What must be returned is the number of lines in the records holding the word "startMs", with no other text.
● ● ● ●
theorem execArrayFillDone_keeps {kl : List Piece} {k0 : State} {hub : BitVec 1} {out : FillOut} {s kt : State}
    (km : [.pins, .fw, .boot, .store, .pkg, .ports, .lds, .seats, .steward, .extents, .mem, .coh, .fronds, .tables, .rings, .searches, .jobs, .disp, .covs, .tally, .life, .log, .regs, .wire] ⊆ kl) (ke : execArrayFillDone hub out s = .next kt)
    (kh : Keeps kl k0 s) : Keeps kl k0 kt := by
  refine Keeps.step ?_ kh km
  unfold execArrayFillDone at ke
  cases ke
  repeat' first
    | with_reducible exact Keeps.refl _ _
    | assumption
    | with_reducible refine modFrond_keeps (by decide) ?_
    | with_reducible refine darkTags_keeps (by decide) ?_
    | with_reducible refine badPan_keeps (by decide) ?_
    | with_reducible refine endStage_keeps (by decide) ?_
    | with_reducible refine frondFail_keeps (by decide) ?_
    | with_reducible refine Keeps.ite ?_ ?_
    | with_reducible refine Keeps.foldl ?_ (fun _ _ => ?_)
    | with_reducible refine Keeps.foldl1 ?_ (fun _ _ => ?_)
    | split

theorem execDramTrainingDone_keeps {kl : List Piece} {k0 : State} {hub : BitVec 1} {pop : DramPop} {s kt : State}
    (km : [.pins, .fw, .boot, .store, .pkg, .ports, .lds, .seats, .steward, .extents, .mem, .coh, .fronds, .tables, .rings, .searches, .jobs, .disp, .covs, .tally, .life, .log, .regs, .wire] ⊆ kl) (ke : execDramTrainingDone hub pop s = .next kt)
    (kh : Keeps kl k0 s) : Keeps kl k0 kt := by
  refine Keeps.step ?_ kh km
  unfold execDramTrainingDone at ke
  cases ke
  repeat' first
    | with_reducible exact Keeps.refl _ _
    | assumption
    | with_reducible refine modMem_keeps (by decide) (fun x => x) ?_
    | with_reducible refine modMem_keeps (by decide) (fun x => filter_wf x) ?_
    | with_reducible refine endStage_keeps (by decide) ?_
    | with_reducible refine startFail_keeps (by decide) ?_
    | with_reducible refine Keeps.ite ?_ ?_
    | split
    | dsimp only
    | (with_reducible refine Keeps.put ?_ ?_; rotate_left 1
       · (refine Only.intro fun kp khp => ?_; cases kp <;> first | with_reducible exact rfl | exact absurd (by decide) khp))

theorem execDramFillDone_keeps {kl : List Piece} {k0 : State} {hub : BitVec 1} {startMs : BitVec 32} {s kt : State}
    (km : [.pins, .fw, .boot, .store, .pkg, .ports, .lds, .seats, .steward, .extents, .mem, .coh, .fronds, .tables, .rings, .searches, .jobs, .disp, .covs, .tally, .life, .log, .regs, .wire] ⊆ kl) (ke : execDramFillDone hub startMs s = .next kt)
    (kh : Keeps kl k0 s) : Keeps kl k0 kt := by
  refine Keeps.step ?_ kh km
  unfold execDramFillDone at ke
  cases ke
  repeat' first
    | with_reducible exact Keeps.refl _ _
    | assumption
    | with_reducible refine endStageMs_keeps (by decide) ?_
    | with_reducible refine Keeps.ite ?_ ?_

theorem execStageLimitExpire_keeps {kl : List Piece} {k0 : State} {die : BitVec 3} {s : State} {kt : State} (km : [.pins, .fw, .boot, .store, .pkg, .ports, .lds, .seats, .steward, .extents, .mem, .coh, .fronds, .tables, .rings, .searches, .jobs, .disp, .covs, .tally, .life, .log, .regs, .wire] ⊆ kl) (ke : execStageLimitExpire die s = .next kt)
    (kh : Keeps kl k0 s) : Keeps kl k0 kt := by
  refine Keeps.step ?_ kh km
  unfold execStageLimitExpire at ke
  cases ke
  repeat' first
    | with_reducible exact Keeps.refl _ _
    | assumption
    | with_reducible refine startFail_keeps (by decide) ?_
    | with_reducible refine fatalEvent_keeps (by decide) ?_
    | with_reducible refine halfOut_keeps (by decide) ?_
    | with_reducible refine startStop_keeps (by decide) ?_
    | with_reducible refine frondFail_keeps (by decide) ?_
    | with_reducible refine endStage_keeps (by decide) ?_
    | with_reducible refine Keeps.ite ?_ ?_
    | with_reducible refine Keeps.getD ?_ (fun _ _ => ?_)
    | split
    | dsimp only
    | split

theorem execFwWatchdog_keeps {kl : List Piece} {k0 : State} {hub : BitVec 1} {s kt : State}
    (km : [.pins, .fw, .boot, .store, .pkg, .ports, .lds, .seats, .extents, .mem, .coh, .fronds, .life, .log, .regs, .wire] ⊆ kl) (ke : execFwWatchdog hub s = .next kt)
    (kh : Keeps kl k0 s) : Keeps kl k0 kt := by
  refine Keeps.step ?_ kh km
  unfold execFwWatchdog at ke
  cases ke
  repeat' first
    | with_reducible exact Keeps.refl _ _
    | assumption
    | with_reducible refine fallBack_keeps (by decide) ?_
    | with_reducible refine Keeps.ite ?_ ?_
    | split

theorem linkStart_keeps {kl : List Piece} {k0 : State} {s : State} {k : Nat} (km : [.pins, .fw, .boot, .store, .pkg, .ports, .lds, .seats, .steward, .extents, .mem, .coh, .fronds, .tables, .rings, .searches, .jobs, .disp, .covs, .tally, .life, .log, .regs, .wire] ⊆ kl)
    (kh : Keeps kl k0 s) : Keeps kl k0 (linkStart s k) := by
  refine Keeps.step ?_ kh km
  unfold linkStart
  repeat' first
    | with_reducible exact Keeps.refl _ _
    | assumption
    | with_reducible refine startHalfOut_keeps (by decide) ?_
    | with_reducible refine Keeps.ite ?_ ?_
    | split
    | dsimp only
    | (with_reducible refine Keeps.put ?_ ?_; rotate_left 1
       · (refine Only.intro fun kp khp => ?_; cases kp <;> first | with_reducible exact rfl | exact absurd (by decide) khp))
    | (with_reducible refine Keeps.set ?_ ?_; rotate_left 1
       · (refine Only.intro fun kp khp => ?_; cases kp <;> first | with_reducible exact rfl | exact absurd (by decide) khp))
    | split

theorem execLinkDown_keeps {kl : List Piece} {k0 : State} {l : BitVec 8} {s : State} {kt : State} (km : [.pins, .fw, .boot, .store, .pkg, .ports, .lds, .seats, .steward, .extents, .mem, .coh, .fronds, .tables, .rings, .searches, .jobs, .disp, .covs, .tally, .life, .log, .regs, .wire] ⊆ kl) (ke : execLinkDown l s = .next kt)
    (kh : Keeps kl k0 s) : Keeps kl k0 kt := by
  refine Keeps.step ?_ kh km
  unfold execLinkDown at ke
  cases ke
  repeat' first
    | with_reducible exact Keeps.refl _ _
    | assumption
    | with_reducible refine event_keeps (by decide) ?_
    | with_reducible refine linkEffect_keeps (by decide) ?_
    | with_reducible refine linkStart_keeps (by decide) ?_
    | with_reducible refine Keeps.ite ?_ ?_
    | split
    | dsimp only
    | (with_reducible refine Keeps.put ?_ ?_; rotate_left 1
       · (refine Only.intro fun kp khp => ?_; cases kp <;> first | with_reducible exact rfl | exact absurd (by decide) khp))
    | (with_reducible refine Keeps.set ?_ ?_; rotate_left 1
       · (refine Only.intro fun kp khp => ?_; cases kp <;> first | with_reducible exact rfl | exact absurd (by decide) khp))
    | split

theorem execPgFall_keeps {kl : List Piece} {k0 : State} {input : BitVec 4} {s : State} {kt : State} (km : [.pins, .boot, .pkg, .lds, .mem, .coh, .fronds, .tally, .life, .log, .regs, .freeCtr] ⊆ kl) (ke : execPgFall input s = .next kt)
    (kh : Keeps kl k0 s) : Keeps kl k0 kt := by
  refine Keeps.step ?_ kh km
  unfold execPgFall at ke
  cases ke
  repeat' first
    | with_reducible exact Keeps.refl _ _
    | assumption
    | with_reducible refine modLedger_keeps (by decide) ?_
    | with_reducible refine fresh_keeps (by decide) ?_
    | with_reducible refine event_keeps (by decide) ?_
    | with_reducible refine emptyCache_keeps (by decide) ?_
    | with_reducible refine refuseSleep_keeps (by decide) ?_
    | with_reducible refine modFrond_keeps (by decide) ?_
    | with_reducible refine Keeps.ite ?_ ?_
    | with_reducible refine Keeps.getD ?_ (fun _ _ => ?_)
    | split
    | dsimp only
    | (with_reducible refine Keeps.put ?_ ?_; rotate_left 1
       · (refine Only.intro fun kp khp => ?_; cases kp <;> first | with_reducible exact rfl | exact absurd (by decide) khp))
    | (with_reducible refine Keeps.set ?_ ?_; rotate_left 1
       · (refine Only.intro fun kp khp => ?_; cases kp <;> first | with_reducible exact rfl | exact absurd (by decide) khp))
    | split

theorem execHostPerst_keeps {kl : List Piece} {k0 : State} {port : BitVec 3} {level : Bool} {s kt : State}
    (km : [.pins, .boot, .pkg, .ports, .lds, .seats, .extents, .mem, .coh, .fronds, .rings, .covs, .tally, .life, .log, .regs, .wire] ⊆ kl) (ke : execHostPerst port level s = .next kt)
    (kh : Keeps kl k0 s) : Keeps kl k0 kt := by
  refine Keeps.step ?_ kh km
  unfold execHostPerst at ke
  cases ke
  repeat' first
    | with_reducible exact Keeps.refl _ _
    | assumption
    | with_reducible refine linkLoss_keeps (by decide) ?_
    | with_reducible refine Keeps.ite ?_ ?_
    | with_reducible refine Keeps.foldl ?_ (fun _ _ => ?_)
    | with_reducible refine Keeps.foldl1 ?_ (fun _ _ => ?_)
    | split
    | dsimp only
    | (with_reducible refine Keeps.put ?_ ?_; rotate_left 1
       · (refine Only.intro fun kp khp => ?_; cases kp <;> first | with_reducible exact rfl | exact absurd (by decide) khp))

theorem execThermTrip_keeps {kl : List Piece} {k0 : State} {die : BitVec 3} {tj : Word} {s kt : State}
    (km : [.pins, .jtag, .fw, .boot, .store, .pkg, .clock, .ports, .lds, .mctp, .seats, .steward, .extents, .keys, .mem, .coh, .fronds, .tables, .rings, .searches, .jobs, .nextId, .disp, .covs, .tally, .life, .log, .harvest, .regs, .wire, .freeCtr] ⊆ kl) (ke : execThermTrip die tj s = .next kt)
    (kh : Keeps kl k0 s) : Keeps kl k0 kt := by
  refine Keeps.step ?_ kh km
  unfold execThermTrip at ke
  cases ke
  repeat' first
    | with_reducible exact Keeps.refl _ _
    | assumption
    | with_reducible refine flushEarly_keeps (by decide) ?_
    | with_reducible refine modTally_keeps (by decide) ?_
    | with_reducible refine modLedger_keeps (by decide) ?_
    | with_reducible refine raiseFull_keeps (by decide) ?_
    | with_reducible refine offHold_keeps (by decide) ?_
    | with_reducible refine ledgerWrite_keeps (by decide) ?_
    | with_reducible refine assertFault_keeps (by decide) ?_
    | with_reducible refine Keeps.ite ?_ ?_
    | split
    | dsimp only
    | (with_reducible refine Keeps.set ?_ ?_ ?_ ?_ ?_ ?_ ?_ ?_ ?_ ?_ ?_ ?_ ?_; rotate_left 1
       · (refine Only.intro fun kp khp => ?_; cases kp <;> first | with_reducible exact rfl | exact absurd (by decide) khp)
       · with_reducible exact List.prefix_refl _
       · with_reducible exact Nat.le_refl _
       · with_reducible exact Nat.le_refl _
       · with_reducible exact Nat.le_refl _
       · with_reducible exact List.suffix_refl _
       · with_reducible exact fun x => x
       · with_reducible exact fun x => x
       · with_reducible exact fun x => x
       · with_reducible exact fun x => x
       · with_reducible exact fun x => x
       · with_reducible exact fun x => ⟨x.mode, x.bootMode, x.storeMode, x.sel, x.whole⟩)

theorem execClkRefLost_keeps {kl : List Piece} {k0 s kt : State}
    (km : [.pins, .boot, .pkg, .clock, .lds, .life, .log] ⊆ kl) (ke : execClkRefLost s = .next kt)
    (kh : Keeps kl k0 s) : Keeps kl k0 kt := by
  refine Keeps.step ?_ kh km
  unfold execClkRefLost at ke
  cases ke
  repeat' first
    | with_reducible exact Keeps.refl _ _
    | assumption
    | with_reducible refine flushEarly_keeps (by decide) ?_
    | with_reducible refine assertFault_keeps (by decide) ?_
    | with_reducible refine raiseFull_keeps (by decide) ?_
    | with_reducible refine startStop_keeps (by decide) ?_
    | with_reducible refine Keeps.ite ?_ ?_
    | split
    | dsimp only
    | (with_reducible refine Keeps.set ?_ ?_ ?_ ?_ ?_ ?_ ?_ ?_ ?_ ?_ ?_ ?_ ?_; rotate_left 1
       · (refine Only.intro fun kp khp => ?_; cases kp <;> first | with_reducible exact rfl | exact absurd (by decide) khp)
       · with_reducible exact List.prefix_refl _
       · with_reducible exact Nat.le_refl _
       · with_reducible exact Nat.le_refl _
       · with_reducible exact Nat.le_refl _
       · with_reducible exact List.suffix_refl _
       · with_reducible exact fun x => x
       · with_reducible exact fun x => x
       · with_reducible exact fun x => x
       · with_reducible exact fun x => x
       · with_reducible exact fun x => x
       · with_reducible exact fun x => ⟨x.mode, x.bootMode, x.storeMode, x.sel, x.whole⟩)

theorem execDramChannelLost_keeps {kl : List Piece} {k0 : State} {hub : BitVec 1} {channel : BitVec 3} {s : State} {kt : State} (km : [.pins, .fw, .boot, .store, .pkg, .ports, .lds, .seats, .steward, .extents, .mem, .coh, .fronds, .tables, .rings, .searches, .jobs, .disp, .covs, .tally, .life, .log, .harvest, .regs, .wire, .freeCtr] ⊆ kl) (ke : execDramChannelLost hub channel s = .next kt)
    (kh : Keeps kl k0 s) : Keeps kl k0 kt := by
  refine Keeps.step ?_ kh km
  unfold execDramChannelLost at ke
  cases ke
  repeat' first
    | with_reducible exact Keeps.refl _ _
    | assumption
    | with_reducible refine harvestCause_keeps (by decide) ?_
    | with_reducible refine startFault_keeps (by decide) ?_
    | with_reducible refine fatalEvent_keeps (by decide) ?_
    | with_reducible refine Keeps.ite ?_ ?_
    | split
    | dsimp only
    | split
● ● ● ●
ANSWER TO THIS EXERCISE: 2